No sé cómo Danny Boyle después de hacer algo así, hizo el bodrio de La playa. Que mira que era difícil, después de leer el libro pensé que era el libro más difícil de adaptar en una película que había leído nunca...y ahí está, la adaptación perfecta. ¿Que el libro siempre es mejor que la película? Bueno, me gustaría ver cuántos que dicen eso se han leído, por ejemplo, el libro en que está basado Forrest Gump. En este caso -coincido también en el de La naranja mecánica, por citar otro ejemplo-, la película me parece mejor.

Elige comedias románticas absurdas. Elige super producciones que son una copia una de otra. Elige directores creyéndose dioses solo por controlar la cámara aunque no te cuenten nada. Elige el ego de James Cameron. O el de Gus Van Sant. Elige cine clásico porque así quedas de culto y de entendido y molas que te cagas. Elige Casablanca o Ciudadano Kane porque son los grandes clásicos aunque disfrutes más con películas que siempre dirás que son una basura.
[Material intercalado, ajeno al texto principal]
-- ==== Sys2Proof/Machine/Operands.lean ====
section
/-!
DEFINITION. The two operand forms (R64, R67, R68): a register index, and the immediate of LOAD_IMMEDIATE.
-/

namespace Sys2Proof.Machine

/-- An operand byte's bits [2:0] as a register index (R68). -/
def low3 (o : Byte) : RegIndex := (o.extractLsb' 0 3).toFin

/-- `reg(o)`: decodes a register-index operand byte (R68). -/
def regIndex (p : Params) (o : Byte) : Except Raise RegIndex :=
  if o.toNat ≤ 7 then .ok (low3 o)
  else
    match p.regIndexPolicy with
    | .fault => raise .badRegister (some o.toNat)
    | .low3 => .ok (low3 o)

/-- The immediate of LOAD_IMMEDIATE: the operand byte, unchanged (R67). -/
def immediate (o : Byte) : Byte := o

end Sys2Proof.Machine
end

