-- ==== Sys2Proof/Machine/Stack.lean ====
section
/-!
DEFINITION. The stack instructions (44_stack.md): PUSH and POP. Where the operand is R7 each line sees the writes of
the lines before it (R14, the spec's decision D17, log 15).
-/

namespace Sys2Proof.Machine

/-- PUSH (R140). Register `i` is checked before the first write (R173, R175) and read after `SP` has moved, so
`PUSH R7` stores the decremented stack pointer. -/
def execPush (a : Byte) (s : State) : Host.Outcome State Fault Refusal := s.complete do
  let i ← regIndex s.params a
  let _ ← s.regRead i
  let s1 ← s.decSp
  let v ← s1.regRead i
  (s1.memWrite s1.sp v).advance 1

/-- POP (R141). `POP R7` loads `SP` from the cell and then increments the loaded value; under
`ADDR_OVERFLOW = fault` it is that increment which can overflow. DEDUCED, unsafe (log 15). -/
def execPop (a : Byte) (s : State) : Host.Outcome State Fault Refusal := s.complete do
  let i ← regIndex s.params a
  let s1 ← (s.regWrite i (s.memRead s.sp)).incSp
  s1.advance 1

end Sys2Proof.Machine
end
Elige vampiros que brillan. Elige una gran historia destrozada por un remake o la versión americana, como ver a un gilipollas haciéndose llamar Goku en Dragon Ball Evolution o la intención de Spielberg de hacer un remake de Oldboy. Elige ver las segundas partes de Disney que nunca debieron existir -especialmente la de Pocahontas-. Elige ver solo cine americano o alguna de cine español y ve de que puedes mantener una conversación de cine con alguien que ha visto 500 películas más que tú solo porque de vez en cuando pagues por unas palomitas y una butaca. Elige pagar 6 euros en el cine por la película que tenga el cartel más grande.


¿Pero por qué iba a querer yo ver algo así? Yo elegí no e
legir 6 euros para ser gastados en esas basuras. Yo elegí otra cosa. ¿Y las razones? No hay razones. ¿Quién necesita razones cuando tienes Trainspotting?